Thursday, June 19

Excelsior!
We Come By Our State Motto Honestly

The state motto (excelsior = “ever upward”) seems to fit the current tax situation across New York. And according to this report in Newsday, the Commission looking into a cap on property taxes (see our previous post on that effort led by Nassau County Executive and former gubernatorial candidate, Tom Suozzi) will not release their report on schedule, but will delay it a few weeks.

We think the delay is understandable. After all, shortly after the Commission’s work got underway, their appointing officer (Eliot Spitzer) resigned as Governor and things became a little disorganized across the Empire State. But now Governor Patterson appears to be settling into his new role, and it’s time to get back to the business at hand.

Through hearings on the issue, it appears that the report has narrowed its scope from examining high taxes in general (including school, county, and municipal tax levies) to focusing mainly on school taxes. We can understand how, in most communities, the school tax levy, and the yearly increases, get the most attention. But school taxes are the taxes most directly determined by the people. Each year residents of the district get a chance to vote the school budget up or down, that’s in comparison to county/city/village/town taxes that are determined by a board of legislators that are elected every few years.

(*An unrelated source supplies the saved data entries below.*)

-- ==== Sys2Proof/Laws/Map.lean ====
section
/-! SUPPORT. Laws of the sparse tables: what a write changes and what it leaves, on every table, and that the canonical form is kept. -/

namespace Sys2Proof.Machine

variable {α : Type}

theorem FMap.get_put_same (d : Nat → α) (m : FMap α) (k : Nat) (x : α) : FMap.get d (FMap.put m k x) k = x := by
  induction m with
  | nil => simp [FMap.put, FMap.get]
  | cons p rest ih =>
    obtain ⟨j, v⟩ := p
    unfold FMap.put
    by_cases h : j = k
    · simp [h, FMap.get]
    · by_cases h2 : k < j
      · simp [h, h2, FMap.get]
      · simp [h, h2, FMap.get, ih]

theorem FMap.get_put_other (d : Nat → α) (m : FMap α) {k k' : Nat} (x : α) (hk : k' ≠ k) :
    FMap.get d (FMap.put m k x) k' = FMap.get d m k' := by
  have hk' : ¬ k = k' := fun h => hk h.symm
  induction m with
  | nil => by_cases h : k' < k <;> simp [FMap.put, FMap.get, hk', h]
  | cons p rest ih =>
    obtain ⟨j, v⟩ := p
    unfold FMap.put
    by_cases h : j = k
    · subst h; simp [FMap.get, hk']
    · by_cases h2 : k < j
      · by_cases h3 : k' < k
        · have : ¬ j = k' := by omega
          have : k' < j := by omega
          simp [FMap.get, *]
        · simp [h, h2, FMap.get, hk', h3]
      · simp [h, h2, FMap.get, ih]

theorem FMap.get_filter_above (d : Nat → α) (m : FMap α) {k k' : Nat} (h : k < k') :
    FMap.get d (m.filter (fun p => decide (k < p.1))) k' = FMap.get d m k' := by
  induction m with
  | nil => rfl
  | cons p rest ih =>
    obtain ⟨j, v⟩ := p
    by_cases h1 : k < j
    · simp [h1, FMap.get, ih]
    · have h2 : ¬ j = k' := by omega
      have h3 : ¬ k' < j := by omega
      simp [h1, FMap.get, h2, h3, ih]

theorem FMap.get_filter_below (d : Nat → α) (m : FMap α) {k k' : Nat} (h : k' ≤ k) :
    FMap.get d (m.filter (fun p => decide (k < p.1))) k' = d k' := by
  induction m with
  | nil => rfl
  | cons p rest ih =>
    obtain ⟨j, v⟩ := p
    by_cases h1 : k < j
    · have h2 : ¬ j = k' := by omega
      have h3 : k' < j := by omega
      simp [h1, FMap.get, h2, h3]
    · simp [h1, ih]

theorem FMap.get_del_same (d : Nat → α) (m : FMap α) (k : Nat) : FMap.get d (FMap.del m k) k = d k := by
  induction m with
  | nil => rfl
  | cons p rest ih =>
    obtain ⟨j, v⟩ := p
    unfold FMap.del
    by_cases h : j = k
    · simp only [h, if_true]
      exact FMap.get_filter_below d rest (Nat.le_refl k)
    · by_cases h2 : k < j <;> simp [h, h2, FMap.get, ih]

theorem FMap.get_del_other (d : Nat → α) (m : FMap α) {k k' : Nat} (hk : k' ≠ k) :
    FMap.get d (FMap.del m k) k' = FMap.get d m k' := by
  induction m with
  | nil => rfl
  | cons p rest ih =>
    obtain ⟨j, v⟩ := p
    unfold FMap.del
    by_cases h : j = k
    · subst h
      have h1 : ¬ j = k' := fun e => hk e.symm
      by_cases h3 : k' < j
      · simp [FMap.get, h1, h3, FMap.get_filter_below d rest (Nat.le_of_lt h3)]
      · have : j < k' := by omega
        simp [FMap.get, h1, h3, FMap.get_filter_above d rest this]
    · by_cases h2 : k < j <;> simp [h, h2, FMap.get, ih]

variable [DecidableEq α]

/-- A write is read back. -/
@[simp] theorem FMap.get_set_same (d : Nat → α) (m : FMap α) (k : Nat) (x : α) : FMap.get d (FMap.set d m k x) k = x := by
  unfold FMap.set
  by_cases h : x = d k
  · simp [h, FMap.get_del_same]
  · simp [h, FMap.get_put_same]

/-- A write leaves every other key. -/
theorem FMap.get_set_other (d : Nat → α) (m : FMap α) {k k' : Nat} (x : α) (hk : k' ≠ k) :
    FMap.get d (FMap.set d m k x) k' = FMap.get d m k' := by
  unfold FMap.set
  by_cases h : x = d k
  · simp [h, FMap.get_del_other d m hk]
  · simp [h, FMap.get_put_other d m x hk]

/-- A write, read anywhere. -/
theorem FMap.get_set (d : Nat → α) (m : FMap α) (k k' : Nat) (x : α) :
    FMap.get d (FMap.set d m k x) k' = if k' = k then x else FMap.get d m k' := by
  by_cases h : k' = k
  · simp [h]
  · simp [h, FMap.get_set_other d m x h]

theorem FMap.wfFrom_mono (d : Nat → α) {lo lo' : Nat} (m : FMap α) (h : lo' ≤ lo) (w : FMap.wfFrom d lo m = true) :
    FMap.wfFrom d lo' m = true := by
  cases m with
  | nil => rfl
  | cons p rest =>
    obtain ⟨j, v⟩ := p
    simp only [FMap.wfFrom, Bool.and_eq_true, decide_eq_true_eq] at w ⊢
    exact ⟨⟨by omega, w.1.2⟩, w.2⟩

theorem FMap.wfFrom_filter (d : Nat → α) {lo : Nat} (k : Nat) (m : FMap α) (w : FMap.wfFrom d lo m = true) :
    FMap.wfFrom d lo (m.filter (fun p => decide (k < p.1))) = true := by
  induction m generalizing lo with
  | nil => rfl
  | cons p rest ih =>
    obtain ⟨j, v⟩ := p
    simp only [FMap.wfFrom, Bool.and_eq_true, decide_eq_true_eq] at w
    by_cases h : k < j
    · simp only [h, decide_true, List.filter_cons_of_pos, FMap.wfFrom, Bool.and_eq_true, decide_eq_true_eq]
      exact ⟨w.1, ih w.2⟩
    · simp only [h, decide_false, Bool.false_eq_true, not_false_eq_true, List.filter_cons_of_neg]
      exact FMap.wfFrom_mono d _ (by omega) (ih w.2)

theorem FMap.wfFrom_del (d : Nat → α) {lo : Nat} (m : FMap α) (k : Nat) (w : FMap.wfFrom d lo m = true) :
    FMap.wfFrom d lo (FMap.del m k) = true := by
  induction m generalizing lo with
  | nil => rfl
  | cons p rest ih =>
    obtain ⟨j, v⟩ := p
    have w' := w
    simp only [FMap.wfFrom, Bool.and_eq_true, decide_eq_true_eq] at w
    unfold FMap.del
    by_cases h : j = k
    · simp only [h, if_true]
      exact FMap.wfFrom_mono d _ (by omega) (FMap.wfFrom_filter d k rest w.2)
    · by_cases h2 : k < j
      · simp only [h, h2, if_false, if_true]
        exact w'
      · simp only [h, h2, if_false, FMap.wfFrom, Bool.and_eq_true, decide_eq_true_eq]
        exact ⟨w.1, ih w.2⟩

theorem FMap.wfFrom_put (d : Nat → α) {lo : Nat} (m : FMap α) (k : Nat) (x : α) (hk : lo ≤ k) (hx : x ≠ d k)
    (w : FMap.wfFrom d lo m = true) : FMap.wfFrom d lo (FMap.put m k x) = true := by
  induction m generalizing lo with
  | nil => simp [FMap.put, FMap.wfFrom, hk, hx]
  | cons p rest ih =>
    obtain ⟨j, v⟩ := p
    simp only [FMap.wfFrom, Bool.and_eq_true, decide_eq_true_eq] at w
    unfold FMap.put
    by_cases h : j = k
    · subst h
      simp only [if_true, FMap.wfFrom, Bool.and_eq_true, decide_eq_true_eq]
      exact ⟨⟨hk, hx⟩, w.2⟩
    · by_cases h2 : k < j
      · simp only [h, h2, if_false, if_true, FMap.wfFrom, Bool.and_eq_true, decide_eq_true_eq]
        exact ⟨⟨hk, hx⟩, ⟨by omega, w.1.2⟩, w.2⟩
      · simp only [h, h2, if_false, FMap.wfFrom, Bool.and_eq_true, decide_eq_true_eq]
        exact ⟨w.1, ih (by omega) w.2⟩

/-- A write keeps the canonical form. -/
theorem FMap.wf_set (d : Nat → α) (m : FMap α) (k : Nat) (x : α) (w : FMap.wf d m = true) :
    FMap.wf d (FMap.set d m k x) = true := by
  unfold FMap.wf FMap.set
  by_cases h : x = d k
  · simp only [h, if_true]
    exact FMap.wfFrom_del d m k w
  · simp only [h, if_false]
    exact FMap.wfFrom_put d m k x (Nat.zero_le k) h w

/-- A change of one value keeps the canonical form. -/
theorem FMap.wf_upd (d : Nat → α) (m : FMap α) (k : Nat) (f : α → α) (w : FMap.wf d m = true) :
    FMap.wf d (FMap.upd d m k f) = true := FMap.wf_set d m k _ w

omit [DecidableEq α]

theorem foldOver_nil {σ : Type} (f : α → σ → σ) (s : σ) : foldOver [] f s = s := rfl

theorem foldOver_cons {σ : Type} (a : α) (l : List α) (f : α → σ → σ) (s : σ) : foldOver (a :: l) f s = foldOver l f (f a s) := rfl

/-- What every part of a fold keeps, the fold keeps. -/
theorem foldOver_keeps {σ : Type} (P : σ → Prop) (l : List α) (f : α → σ → σ) (s : σ) (h : ∀ a t, P t → P (f a t)) (hs : P s) :
    P (foldOver l f s) := by
  induction l generalizing s with
  | nil => exact hs
  | cons a rest ih => exact ih (f a s) (h a s hs)

end Sys2Proof.Machine
end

Whether a tax cap is a good idea, for school districts or anyone else, is not the topic of this post. We’d have to know what’s being proposed before we can evaluate it, but we hope that more attention will be given to factors that contribute to the local government portion of people’s property tax burdens. We pointed out in a previous post that the Geneva City School District does not have the highest tax rate in the County. But, amongst municipalities, the City of Geneva’s rate is the highest. Tax bills have several components, there is the Ontario County tax (still under $7 per $1000 of assessed value), the city tax rate (for Geneva or Canandaigua) or a town or village rate plus various fire districts or water or sewer districts, and then there’s the school tax. If you look at the school tax as a percentage of total taxes paid, Geneva’s is much lower than other Ontario County cities, towns, and villages. Take Canandaigua as an example. Their City tax rate is $6.19. The County rate is $6.35. Their school tax rate is $17.77. So their total tax per $1000 of assessed value is roughly $32. Of that, the school tax represents about 55% of the bill.
By comparison, Geneva’s city tax rate is over $18, and the school tax is $20. Plus the county tax of $6.35 brings the amount of tax per $1000 to about $45. That means that the Geneva City School District represents only about 44% of city tax payers’ bills.

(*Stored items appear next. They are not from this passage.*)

/-- The line check of `r`: the lines of the zones of `m` are let go (07 R252). -/
def Dev.startCheck (r : RelReq) (m : Nat) (d : Dev) : Dev :=
  foldOver (bitsOf 8 m) (fun z d => d.setRbit A.protStat (8 + z) false) { d with prot := { d.prot with check := some r } }

/-- The evaluation of `r` at its boundary, for the zones of `m` that are latched. -/
def Dev.evalRelease (r : RelReq) (l : List RelReq) (m : Nat) (d : Dev) : Dev :=
  if m = 0 then (d.nextRelease l).releaseAnswer r true
  else if d.mayRelease m r.seen then (d.nextRelease l).startCheck r m
  else (d.nextRelease l).releaseAnswer r false

section
variable {s : State} {r : RelReq} {l : List RelReq} (hcheck : s.dev.prot.check = none) (hrels : s.dev.prot.rels = r :: l)
include hcheck hrels

theorem exec_tripReleaseEval_waiting : exec .tripReleaseEval s =
    .next { s with dev := if s.dev.dueNow r.due then s.dev.evalRelease r l (r.mask &&& s.dev.latched) else s.dev } := by
  change execTripReleaseEval s = _
  unfold execTripReleaseEval
  dsimp only
  split
  case h_1 _ _ hrels' =>
    obtain ⟨rfl, rfl⟩ := List.cons.inj (hrels'.symm.trans hrels)
    cases s.dev.dueNow _ with
    | true => rfl
    | false => rfl
  case h_2 hno => exact absurd hrels (hno r l hcheck)

theorem exec_tripReleaseEval_early (hdue : s.dev.dueNow r.due = false) : exec .tripReleaseEval s = .next s := by
  rw [exec_tripReleaseEval_waiting hcheck hrels, hdue]
  rfl

theorem exec_tripReleaseEval_due (hdue : s.dev.dueNow r.due = true) :
    exec .tripReleaseEval s = .next { s with dev := s.dev.evalRelease r l (r.mask &&& s.dev.latched) } := by
  rw [exec_tripReleaseEval_waiting hcheck hrels, if_pos hdue]

end

/-! The lines of zones. -/

/-- Of the device, lines were driven or let go: PROT.STAT changed, above the latches only. -/
structure LinesMoved (d e : Dev) : Prop where
  plant : PlantKept d e
  prot : e.prot = d.prot
  latched : e.latched = d.latched

theorem LinesMoved.drive (d : Dev) {z : Nat} (hz : z < 8) (b : Bool) : LinesMoved d (d.setRbit A.protStat (8 + z) b) :=
  ⟨.refl d, rfl, (LatchKept.setStat d b (by omega) (by omega)).2⟩

theorem LinesMoved.fold (m : Nat) (b : Bool) (d : Dev) :
    LinesMoved d (foldOver (bitsOf 8 m) (fun z d => d.setRbit A.protStat (8 + z) b) d) :=
  List.foldlRecOn (bitsOf 8 m) _ ⟨.refl d, rfl, rfl⟩ fun e he z hz => by
    obtain ⟨hplant, hprot, hlatched⟩ := LinesMoved.drive e (mem_bitsOf.1 hz).1 b
    exact ⟨he.plant.trans hplant, hprot.trans he.prot, hlatched.trans he.latched⟩

/-- A drive bit that a fold writes, or that is written already, reads as written. -/
theorem Dev.rbit_driveLines {l : List Nat} (hl : ∀ z ∈ l, z < 8) {z : Nat} (hz : z < 8) (b : Bool) {d : Dev}
    (h : z ∈ l ∨ d.rbit A.protStat (8 + z) = b) : (foldOver l (fun z d => d.setRbit A.protStat (8 + z) b) d).rbit A.protStat (8 + z) = b := by
  induction l generalizing d with
  | nil => exact h.resolve_left List.not_mem_nil
  | cons y l ih =>
    have hy := hl y List.mem_cons_self
    refine ih (fun x hx => hl x (List.mem_cons_of_mem y hx)) (d := d.setRbit A.protStat (8 + y) b) ?_
    rw [Dev.rbit_setRbit _ _ _ _ _ (by omega) (by omega)]
    obtain rfl | hne := eq_or_ne z y
    · exact .inr (if_pos rfl)
    · rw [if_neg (by omega)]
      exact h.imp_left fun hmem => (List.mem_cons.1 hmem).resolve_left hne

theorem Dev.startCheck_lines (r : RelReq) {m z : Nat} (hz : z < 8) (hm : m.testBit z = true) (d : Dev) :
    (d.startCheck r m).rbit A.protStat (8 + z) = false :=
  Dev.rbit_driveLines (fun _ hy => (mem_bitsOf.1 hy).1) hz false (.inl (mem_bitsOf.2 ⟨hz, hm⟩))

/-- The line check starts at the boundary of a request that may be granted. -/
theorem tripReleaseEval_checks {s : State} {r : RelReq} {l : List RelReq} (hcheck : s.dev.prot.check = none) (hrels : s.dev.prot.rels = r :: l)
    (hdue : s.dev.dueNow r.due = true) (hm : r.mask &&& s.dev.latched ≠ 0) (hmay : s.dev.mayRelease (r.mask &&& s.dev.latched) r.seen = true) :
    ∃ t, exec .tripReleaseEval s = .next t ∧ t.dev.prot.check = some r ∧ t.dev.prot.rels = l ∧ t.dev.latched = s.dev.latched ∧
      (∀ z, z < 8 → (r.mask &&& s.dev.latched).testBit z = true → t.dev.rbit A.protStat (8 + z) = false) ∧ PlantOnly s t := by
  obtain ⟨hplant, hprot, hlatched⟩ := LinesMoved.fold (r.mask &&& s.dev.latched) false
    { s.dev.nextRelease l with prot := { (s.dev.nextRelease l).prot with check := some r } }
  refine ⟨_, exec_tripReleaseEval_due hcheck hrels hdue, ?_⟩
  unfold Dev.evalRelease
  rw [if_neg hm, if_pos hmay]
  exact ⟨congrArg ProtSt.check hprot, congrArg ProtSt.rels hprot, hlatched, fun z hz hz' => Dev.startCheck_lines r hz hz' _,
    PlantKept.plantOnly hplant⟩

/-! The end of the line check. -/

/-- The request whose lines were checked no longer waits. -/
def Dev.checkEnded (d : Dev) : Dev := { d with prot := { d.prot with check := none } }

We point all of this out because it seems that the Tax Cap Commission and the Commission on Local Government Efficiency seem to be converging on the same problem, though we’re not sure anyone from either commission has acknowledged it: New York State’s communities, particularly Upstate cities, are disproportionately burdened by a property-based tax system. Cities provide all of the amenities that make communities worth living in: parks, downtowns, churches, schools, public safety, public facilities. But all of these properties are, according to NYS law (and/or federal law), tax-exempt. Yet, these same cities are expected to support and maintain all of these amenities through property tax levies.

So, our conclusion, regardless of what any report says, is that the property tax system itself--whether it’s for schools or counties or cities or towns or libraries or whatever--is outdated, unfair, and driving people and businesses out of the state. It’s time for government to start rethinking the way it raises money to carry out the very essential functions we all rely on.